Exercise requirements: In the records below, find the line containing "(s.modLdg f).held = s.held := rfl" and the line containing "(s.modLcs f).pw = s.pw := rfl"; please repeat exactly the lines from one to the other, both included, and nothing more.

Input data:
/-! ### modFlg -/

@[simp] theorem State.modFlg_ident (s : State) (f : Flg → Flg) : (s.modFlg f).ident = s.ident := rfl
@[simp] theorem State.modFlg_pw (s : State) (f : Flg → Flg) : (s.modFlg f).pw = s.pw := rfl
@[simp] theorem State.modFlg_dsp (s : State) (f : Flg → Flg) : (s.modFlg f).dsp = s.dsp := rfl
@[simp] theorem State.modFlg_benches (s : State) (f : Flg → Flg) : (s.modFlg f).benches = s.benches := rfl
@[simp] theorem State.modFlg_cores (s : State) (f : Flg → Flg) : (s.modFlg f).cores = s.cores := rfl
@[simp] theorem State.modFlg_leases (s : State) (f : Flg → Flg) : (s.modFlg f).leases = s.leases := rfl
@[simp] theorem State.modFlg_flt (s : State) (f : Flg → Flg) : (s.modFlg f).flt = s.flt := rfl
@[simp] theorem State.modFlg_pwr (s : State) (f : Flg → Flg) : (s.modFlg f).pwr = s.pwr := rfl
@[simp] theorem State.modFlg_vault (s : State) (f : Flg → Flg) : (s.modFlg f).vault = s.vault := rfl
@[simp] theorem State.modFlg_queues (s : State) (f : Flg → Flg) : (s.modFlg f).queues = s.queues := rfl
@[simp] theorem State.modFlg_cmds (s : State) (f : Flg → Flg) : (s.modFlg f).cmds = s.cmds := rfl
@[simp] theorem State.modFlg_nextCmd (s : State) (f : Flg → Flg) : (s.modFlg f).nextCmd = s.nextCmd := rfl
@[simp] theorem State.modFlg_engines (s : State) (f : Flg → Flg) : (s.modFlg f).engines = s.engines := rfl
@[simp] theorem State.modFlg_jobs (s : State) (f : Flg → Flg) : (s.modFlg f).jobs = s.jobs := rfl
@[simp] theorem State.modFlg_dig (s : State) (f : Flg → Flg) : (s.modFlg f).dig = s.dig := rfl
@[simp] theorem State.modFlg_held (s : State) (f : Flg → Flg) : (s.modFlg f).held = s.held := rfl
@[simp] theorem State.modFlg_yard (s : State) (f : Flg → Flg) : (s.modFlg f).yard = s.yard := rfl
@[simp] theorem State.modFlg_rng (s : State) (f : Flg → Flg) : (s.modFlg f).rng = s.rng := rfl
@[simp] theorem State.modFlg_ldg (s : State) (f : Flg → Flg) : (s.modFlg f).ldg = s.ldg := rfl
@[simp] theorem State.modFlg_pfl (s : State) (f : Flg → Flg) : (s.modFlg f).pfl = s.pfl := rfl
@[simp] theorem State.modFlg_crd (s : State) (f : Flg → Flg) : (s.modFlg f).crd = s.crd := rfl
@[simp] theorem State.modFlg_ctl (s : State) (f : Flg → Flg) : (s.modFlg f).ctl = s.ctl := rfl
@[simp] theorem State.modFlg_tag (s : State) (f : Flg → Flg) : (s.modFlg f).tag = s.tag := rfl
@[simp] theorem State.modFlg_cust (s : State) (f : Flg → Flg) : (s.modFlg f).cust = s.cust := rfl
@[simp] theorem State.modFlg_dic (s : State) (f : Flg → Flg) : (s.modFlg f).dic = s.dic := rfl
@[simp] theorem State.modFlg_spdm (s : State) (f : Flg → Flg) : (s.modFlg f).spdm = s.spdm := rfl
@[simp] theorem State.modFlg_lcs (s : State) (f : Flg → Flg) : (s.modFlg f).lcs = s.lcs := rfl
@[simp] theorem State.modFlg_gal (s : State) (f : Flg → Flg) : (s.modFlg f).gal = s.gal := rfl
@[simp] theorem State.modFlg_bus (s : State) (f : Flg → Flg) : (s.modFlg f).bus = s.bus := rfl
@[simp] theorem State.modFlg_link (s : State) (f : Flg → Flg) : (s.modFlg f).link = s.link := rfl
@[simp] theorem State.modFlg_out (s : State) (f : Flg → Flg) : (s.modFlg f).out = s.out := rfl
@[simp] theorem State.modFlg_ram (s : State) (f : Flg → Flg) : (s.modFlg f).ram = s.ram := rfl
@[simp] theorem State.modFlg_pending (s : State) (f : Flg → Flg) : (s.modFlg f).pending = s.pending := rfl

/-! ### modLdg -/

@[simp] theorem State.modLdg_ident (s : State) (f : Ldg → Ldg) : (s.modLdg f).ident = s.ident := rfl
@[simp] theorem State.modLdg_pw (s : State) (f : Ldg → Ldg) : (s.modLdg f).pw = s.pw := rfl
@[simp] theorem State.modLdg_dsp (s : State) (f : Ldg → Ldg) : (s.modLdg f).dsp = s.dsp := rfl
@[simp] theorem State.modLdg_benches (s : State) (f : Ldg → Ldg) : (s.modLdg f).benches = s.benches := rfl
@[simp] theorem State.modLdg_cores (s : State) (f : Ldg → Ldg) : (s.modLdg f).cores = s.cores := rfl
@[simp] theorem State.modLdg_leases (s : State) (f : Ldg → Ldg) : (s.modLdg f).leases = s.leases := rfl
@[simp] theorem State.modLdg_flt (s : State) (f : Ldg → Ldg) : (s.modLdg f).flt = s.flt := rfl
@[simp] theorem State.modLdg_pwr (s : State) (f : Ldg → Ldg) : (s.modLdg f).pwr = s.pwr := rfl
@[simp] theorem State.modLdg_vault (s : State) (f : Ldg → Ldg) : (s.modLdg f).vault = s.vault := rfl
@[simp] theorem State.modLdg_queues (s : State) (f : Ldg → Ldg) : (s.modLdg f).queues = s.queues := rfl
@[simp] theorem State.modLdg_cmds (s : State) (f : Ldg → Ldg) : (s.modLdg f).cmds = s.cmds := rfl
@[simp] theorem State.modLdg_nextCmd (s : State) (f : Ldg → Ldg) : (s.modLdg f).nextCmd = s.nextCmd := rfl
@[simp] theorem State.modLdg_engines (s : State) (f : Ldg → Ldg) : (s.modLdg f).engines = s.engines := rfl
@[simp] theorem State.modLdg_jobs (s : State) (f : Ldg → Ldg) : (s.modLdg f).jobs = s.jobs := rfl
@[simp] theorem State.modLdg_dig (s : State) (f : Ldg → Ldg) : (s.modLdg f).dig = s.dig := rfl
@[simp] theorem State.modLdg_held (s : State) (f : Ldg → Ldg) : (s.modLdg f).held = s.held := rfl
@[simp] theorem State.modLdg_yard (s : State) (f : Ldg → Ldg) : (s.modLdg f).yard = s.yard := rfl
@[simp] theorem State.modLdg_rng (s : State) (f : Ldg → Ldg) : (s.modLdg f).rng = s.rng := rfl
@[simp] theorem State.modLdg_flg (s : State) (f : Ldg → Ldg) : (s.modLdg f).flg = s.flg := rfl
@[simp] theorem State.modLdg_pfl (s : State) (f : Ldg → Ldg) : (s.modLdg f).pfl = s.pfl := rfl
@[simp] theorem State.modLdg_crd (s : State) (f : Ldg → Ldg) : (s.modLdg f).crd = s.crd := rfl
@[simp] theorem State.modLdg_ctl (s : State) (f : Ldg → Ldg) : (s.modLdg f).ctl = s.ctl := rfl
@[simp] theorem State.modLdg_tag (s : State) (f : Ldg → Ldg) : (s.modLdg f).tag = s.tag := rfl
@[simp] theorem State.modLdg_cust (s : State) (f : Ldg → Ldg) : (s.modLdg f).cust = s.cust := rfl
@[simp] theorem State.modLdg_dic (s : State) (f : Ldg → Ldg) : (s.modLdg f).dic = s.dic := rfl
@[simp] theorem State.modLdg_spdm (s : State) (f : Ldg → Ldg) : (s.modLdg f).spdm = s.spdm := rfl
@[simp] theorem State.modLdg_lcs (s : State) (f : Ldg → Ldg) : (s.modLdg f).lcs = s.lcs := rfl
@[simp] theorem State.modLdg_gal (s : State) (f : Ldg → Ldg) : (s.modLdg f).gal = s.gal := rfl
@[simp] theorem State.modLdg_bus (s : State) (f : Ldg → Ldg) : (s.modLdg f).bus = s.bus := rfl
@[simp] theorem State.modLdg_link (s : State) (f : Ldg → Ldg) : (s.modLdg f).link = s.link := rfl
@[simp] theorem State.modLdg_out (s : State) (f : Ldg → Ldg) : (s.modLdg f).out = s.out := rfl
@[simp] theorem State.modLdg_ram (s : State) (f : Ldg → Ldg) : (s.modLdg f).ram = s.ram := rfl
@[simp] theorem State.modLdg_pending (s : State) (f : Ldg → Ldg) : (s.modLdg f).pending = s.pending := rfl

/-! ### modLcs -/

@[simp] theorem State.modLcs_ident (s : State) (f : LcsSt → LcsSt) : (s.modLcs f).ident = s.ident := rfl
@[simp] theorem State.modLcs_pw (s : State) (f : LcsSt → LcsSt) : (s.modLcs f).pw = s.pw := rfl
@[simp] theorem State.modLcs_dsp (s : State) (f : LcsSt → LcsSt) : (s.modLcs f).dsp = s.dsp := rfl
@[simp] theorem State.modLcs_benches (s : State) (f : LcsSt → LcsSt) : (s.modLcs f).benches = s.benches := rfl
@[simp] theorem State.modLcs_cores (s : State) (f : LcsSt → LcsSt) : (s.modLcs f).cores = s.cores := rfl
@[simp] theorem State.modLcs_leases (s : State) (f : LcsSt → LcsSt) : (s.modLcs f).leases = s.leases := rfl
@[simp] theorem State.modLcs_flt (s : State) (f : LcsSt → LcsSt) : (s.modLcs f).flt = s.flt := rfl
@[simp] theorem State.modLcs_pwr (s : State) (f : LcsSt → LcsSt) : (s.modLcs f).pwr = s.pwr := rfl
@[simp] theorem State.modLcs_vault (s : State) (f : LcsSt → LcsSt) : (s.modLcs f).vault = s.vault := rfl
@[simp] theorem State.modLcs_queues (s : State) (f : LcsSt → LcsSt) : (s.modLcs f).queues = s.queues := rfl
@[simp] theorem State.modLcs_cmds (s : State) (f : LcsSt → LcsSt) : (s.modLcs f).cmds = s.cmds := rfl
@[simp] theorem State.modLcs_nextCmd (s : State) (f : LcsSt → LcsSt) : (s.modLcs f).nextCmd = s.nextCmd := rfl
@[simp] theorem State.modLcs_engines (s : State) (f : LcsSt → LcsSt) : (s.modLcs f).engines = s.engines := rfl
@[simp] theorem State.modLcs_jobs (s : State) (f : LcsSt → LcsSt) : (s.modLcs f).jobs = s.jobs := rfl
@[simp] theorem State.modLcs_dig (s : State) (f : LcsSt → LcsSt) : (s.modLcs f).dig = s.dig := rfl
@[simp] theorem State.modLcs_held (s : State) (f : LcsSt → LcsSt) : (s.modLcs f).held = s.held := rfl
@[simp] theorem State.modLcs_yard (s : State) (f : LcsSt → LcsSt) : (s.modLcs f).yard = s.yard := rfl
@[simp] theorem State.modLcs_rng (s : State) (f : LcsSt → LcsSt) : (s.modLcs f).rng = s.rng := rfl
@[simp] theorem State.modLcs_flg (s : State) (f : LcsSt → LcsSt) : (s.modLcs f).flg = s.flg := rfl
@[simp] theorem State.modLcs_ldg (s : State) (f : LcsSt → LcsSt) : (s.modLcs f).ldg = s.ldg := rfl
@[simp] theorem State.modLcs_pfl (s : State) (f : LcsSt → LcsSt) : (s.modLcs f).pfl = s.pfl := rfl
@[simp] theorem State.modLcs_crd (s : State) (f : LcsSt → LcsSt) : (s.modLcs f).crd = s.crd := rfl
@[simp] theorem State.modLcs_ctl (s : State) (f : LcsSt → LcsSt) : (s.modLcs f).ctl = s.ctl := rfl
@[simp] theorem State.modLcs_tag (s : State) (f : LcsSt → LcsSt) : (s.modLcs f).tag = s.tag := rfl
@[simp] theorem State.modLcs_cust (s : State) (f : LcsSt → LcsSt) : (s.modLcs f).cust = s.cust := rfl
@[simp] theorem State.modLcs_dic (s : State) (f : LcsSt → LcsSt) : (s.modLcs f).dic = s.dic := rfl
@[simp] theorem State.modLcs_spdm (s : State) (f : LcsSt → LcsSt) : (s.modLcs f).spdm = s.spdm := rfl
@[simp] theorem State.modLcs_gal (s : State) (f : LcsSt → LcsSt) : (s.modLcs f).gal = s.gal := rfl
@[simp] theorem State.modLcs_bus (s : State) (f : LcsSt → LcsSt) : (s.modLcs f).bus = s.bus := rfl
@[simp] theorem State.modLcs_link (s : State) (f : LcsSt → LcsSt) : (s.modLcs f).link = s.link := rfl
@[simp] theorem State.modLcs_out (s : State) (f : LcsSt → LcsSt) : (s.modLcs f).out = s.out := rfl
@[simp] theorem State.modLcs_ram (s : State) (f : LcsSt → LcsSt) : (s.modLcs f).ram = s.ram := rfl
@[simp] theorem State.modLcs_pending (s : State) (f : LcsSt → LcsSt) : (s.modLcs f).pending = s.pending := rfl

Solved exercise:
@[simp] theorem State.modLdg_held (s : State) (f : Ldg → Ldg) : (s.modLdg f).held = s.held := rfl
@[simp] theorem State.modLdg_yard (s : State) (f : Ldg → Ldg) : (s.modLdg f).yard = s.yard := rfl
@[simp] theorem State.modLdg_rng (s : State) (f : Ldg → Ldg) : (s.modLdg f).rng = s.rng := rfl
@[simp] theorem State.modLdg_flg (s : State) (f : Ldg → Ldg) : (s.modLdg f).flg = s.flg := rfl
@[simp] theorem State.modLdg_pfl (s : State) (f : Ldg → Ldg) : (s.modLdg f).pfl = s.pfl := rfl
@[simp] theorem State.modLdg_crd (s : State) (f : Ldg → Ldg) : (s.modLdg f).crd = s.crd := rfl
@[simp] theorem State.modLdg_ctl (s : State) (f : Ldg → Ldg) : (s.modLdg f).ctl = s.ctl := rfl
@[simp] theorem State.modLdg_tag (s : State) (f : Ldg → Ldg) : (s.modLdg f).tag = s.tag := rfl
@[simp] theorem State.modLdg_cust (s : State) (f : Ldg → Ldg) : (s.modLdg f).cust = s.cust := rfl
@[simp] theorem State.modLdg_dic (s : State) (f : Ldg → Ldg) : (s.modLdg f).dic = s.dic := rfl
@[simp] theorem State.modLdg_spdm (s : State) (f : Ldg → Ldg) : (s.modLdg f).spdm = s.spdm := rfl
@[simp] theorem State.modLdg_lcs (s : State) (f : Ldg → Ldg) : (s.modLdg f).lcs = s.lcs := rfl
@[simp] theorem State.modLdg_gal (s : State) (f : Ldg → Ldg) : (s.modLdg f).gal = s.gal := rfl
@[simp] theorem State.modLdg_bus (s : State) (f : Ldg → Ldg) : (s.modLdg f).bus = s.bus := rfl
@[simp] theorem State.modLdg_link (s : State) (f : Ldg → Ldg) : (s.modLdg f).link = s.link := rfl
@[simp] theorem State.modLdg_out (s : State) (f : Ldg → Ldg) : (s.modLdg f).out = s.out := rfl
@[simp] theorem State.modLdg_ram (s : State) (f : Ldg → Ldg) : (s.modLdg f).ram = s.ram := rfl
@[simp] theorem State.modLdg_pending (s : State) (f : Ldg → Ldg) : (s.modLdg f).pending = s.pending := rfl

/-! ### modLcs -/

@[simp] theorem State.modLcs_ident (s : State) (f : LcsSt → LcsSt) : (s.modLcs f).ident = s.ident := rfl
@[simp] theorem State.modLcs_pw (s : State) (f : LcsSt → LcsSt) : (s.modLcs f).pw = s.pw := rfl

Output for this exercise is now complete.